Oil Mixed As Russia's Silence On Deeper Cuts To Block Coronavirus Spooks Traders

by Ship & Bunker News Team
Thursday February 6, 2020

Optimism over the Organization of the Petroleum Exporting Countries (OPEC) possibly enacting deeper production cuts to counter the economic impact of China's coronavirus turned to trepidation on Thursday, with oil prices mixed as traders waited to see if Russia will agree to the cuts.

According to sources, an OPEC technical panel has recommended a cut of 600,000 barrels per day (bpd) to start immediately and continue until June if all members agree to it, a source said.

Although many producers including Saudi Arabia have endorsed deeper reductions - which caused crude to soar by several percentage points on Wednesday - Russia's silence on the matter has suddenly spooked the analytical community: Phil Flynn, senior market analyst at Price Futures Group Inc., said, "The Russians are raining on the news; the production cut probably is needed to get off the short-term demand destruction."

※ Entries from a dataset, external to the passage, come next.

-- ==== Sys2Proof/Laws/Registers.lean ====
section
/-!
SUPPORT. V registers, the stack and the key set: what each shared operation does, said once.
-/

namespace Sys2Proof.Machine

open Sys2Proof

/-! ### V registers -/

/-- Reading after a write of one V register. -/
@[simp] theorem State.readV_writeV (s : State) (x y : Nibble) (b : Byte) :
    (s.writeV x b).readV y = if y = x then b else s.readV y := by
  unfold State.writeV State.readV
  dsimp only
  rw [Vector.getElem_set]
  by_cases h : y = x
  · subst h; simp
  · rw [if_neg h, if_neg fun hn => h (BitVec.eq_of_toNat_eq hn.symm)]

/-- Reading after `commit2`: the flag is in VF and the result in `V[x]`; at `x = 0xF` the parameter
P_FLAG_LAST says which survives (R120). -/
theorem State.readV_commit2 (s : State) (x y : Nibble) (r f : Byte) :
    (s.commit2 x r f).readV y =
      if y = vf then (if x = vf ∧ s.params.flagLast = false then r else f)
      else if y = x then r else s.readV y := by
  unfold State.commit2
  cases s.params.flagLast <;> simp only [Bool.false_eq_true, if_false, if_true,
    State.readV_writeV] <;> by_cases h1 : y = vf <;> by_cases h2 : x = vf <;>
    simp_all [eq_comm]

/-- The result of `commit2` where the destination is not VF (R120). -/
theorem State.readV_commit2_result (s : State) {x : Nibble} (hx : x ≠ vf) (r f : Byte) :
    (s.commit2 x r f).readV x = r := by
  rw [State.readV_commit2, if_neg hx, if_pos rfl]

/-- The flag of `commit2` where the destination is not VF (R120). -/
theorem State.readV_commit2_flag (s : State) {x : Nibble} (hx : x ≠ vf) (r f : Byte) :
    (s.commit2 x r f).readV vf = f := by
  rw [State.readV_commit2, if_pos rfl, if_neg fun h => hx h.1]

/-- Reading after a load of `V[0..n-1]` (R145). -/
theorem State.readV_loadV (s : State) (a n : Nat) (hn : n ≤ 16) (y : Nibble) :
    (s.loadV a n).readV y = if y.toNat < n then s.readByte (a + y.toNat) else s.readV y := by
  induction n with
  | zero => simp [State.loadV]
  | succ n ih =>
    rw [State.loadV, State.readV_writeV, ih (by omega)]
    by_cases h : y = BitVec.ofNat 4 n
    · subst h
      have : (BitVec.ofNat 4 n).toNat = n := by simp; omega
      rw [if_pos rfl, if_pos (by omega), this]
    · have : y.toNat ≠ n := fun hn => h (by rw [← hn]; simp)
      rw [if_neg h]
      by_cases h2 : y.toNat < n
      · rw [if_pos h2, if_pos (by omega)]
      · rw [if_neg h2, if_neg (by omega)]

@[simp] theorem State.firstV_length (s : State) (x : Nibble) :
    (s.firstV x).length = x.toNat + 1 := by
  have := x.isLt
  simp [State.firstV]; omega

/-- Byte `k` of what `FX55` stores is `V[k]` (R144). -/
theorem State.firstV_getElem (s : State) (x : Nibble) (k : Nat) (h : k < (s.firstV x).length) :
    (s.firstV x)[k] = s.readV (BitVec.ofNat 4 k) := by
  have hx := x.isLt
  have hk : k < 16 := by simp at h; omega
  simp [State.firstV, State.readV, Nat.mod_eq_of_lt hk]

/-! ### The stack -/

/-- A push where SP indexes an entry. -/
theorem State.push_of_lt (s : State) (w : Word) (h : s.sp.toNat < 16) :
    s.push w = some { s with stack := s.stack.set s.sp.toNat w h, sp := s.sp + 1 } := dif_pos h

/-- SP one lower, where SP is not 0. -/
theorem sp_sub_one_toNat {sp : Byte} (h : sp ≠ 0) : (sp - 1).toNat = sp.toNat - 1 := by
  have : sp.toNat ≠ 0 := fun hn => h (BitVec.eq_of_toNat_eq (by simpa using hn))
  have := sp.isLt
  rw [BitVec.toNat_sub]; simp; omega

/-- A pop where SP is 1..16. -/
theorem State.popPc_of_le (s : State) (h0 : s.sp ≠ 0) (h : s.sp.toNat ≤ 16) :
    s.popPc = some { s with
      sp := s.sp - 1
      pc := s.stack[s.sp.toNat - 1]'(by
        have : s.sp.toNat ≠ 0 := fun hn => h0 (BitVec.eq_of_toNat_eq (by simpa using hn))
        omega) } := by
  have hne : s.sp.toNat ≠ 0 := fun hn => h0 (BitVec.eq_of_toNat_eq (by simpa using hn))
  have hlt : (s.sp - 1).toNat < 16 := by rw [sp_sub_one_toNat h0]; omega
  rw [State.popPc, dif_pos hlt]
  simp only [sp_sub_one_toNat h0]

/-! ### Keys -/

/-- A code above 15 is never pressed (R115, D16). -/
theorem State.pressed_of_ge (s : State) {code : Byte} (h : 16 ≤ code.toNat) :
    s.pressed code = false := by
  simp [State.pressed]; omega

/-- A code of 0..15 is pressed when its bit of `keys` is set (R29). -/
theorem State.pressed_of_lt (s : State) {code : Byte} (h : code.toNat < 16) :
    s.pressed code = s.keys.getLsbD code.toNat := by
  simp [State.pressed, h]

/-! ### Flags and counters -/

/-- Every flag value is 0 or 1 (R22). -/
theorem flagByte_cases (b : Bool) : flagByte b = 0 ∧ b = false ∨ flagByte b = 1 ∧ b = true := by
  cases b <;> simp [flagByte]

end Sys2Proof.Machine
end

Meanwhile in China, the growing virus has slowed economic activity and demand, to the point where short-term sales of crude oil and liquefied natural gas have ground to a halt.

Plus, Brent and West Texas Intermediate are now in contango, indicating the market acknowledges ample supply and/or falling demand for crude.

All these factors contributed on Thursday to Brent dropping by 35 cents to settle at $54.93 per barrel, while WTI rose 20 cents to settle at $50.95.

However, if the virus is significant in its severity, a growing number of observers are taking solace in the notion that at least it will be short-lived: Patrick Pouyanne, CEO of Total, pointed out on Thursday that "There will be a possible impact [on oil markets] in the next two months that might be substantial, China will reduce its consumption."

Pouyanne was echoing sentiments expressed earlier by John Kemp, commodities analyst for Reuters, who on Wednesday forecast that the biggest impact will be confined to the first quarter of 2020.

But as Reuters noted on Thursday, anything is possible considering China's role as oil's preeminent swing consumers: "If China's sudden demand reduction endures, a new cut might not be enough; yet, if the coronavirus follows a similar path to SARS, oil producers might face a rush of pent-up demand once the initial panic is over."

The news agency added, Meanwhile...Chinese demand for imports could stay steady even if consumers use less, as Beijing may take advantage of cheaper prices to replenish its strategic supplies."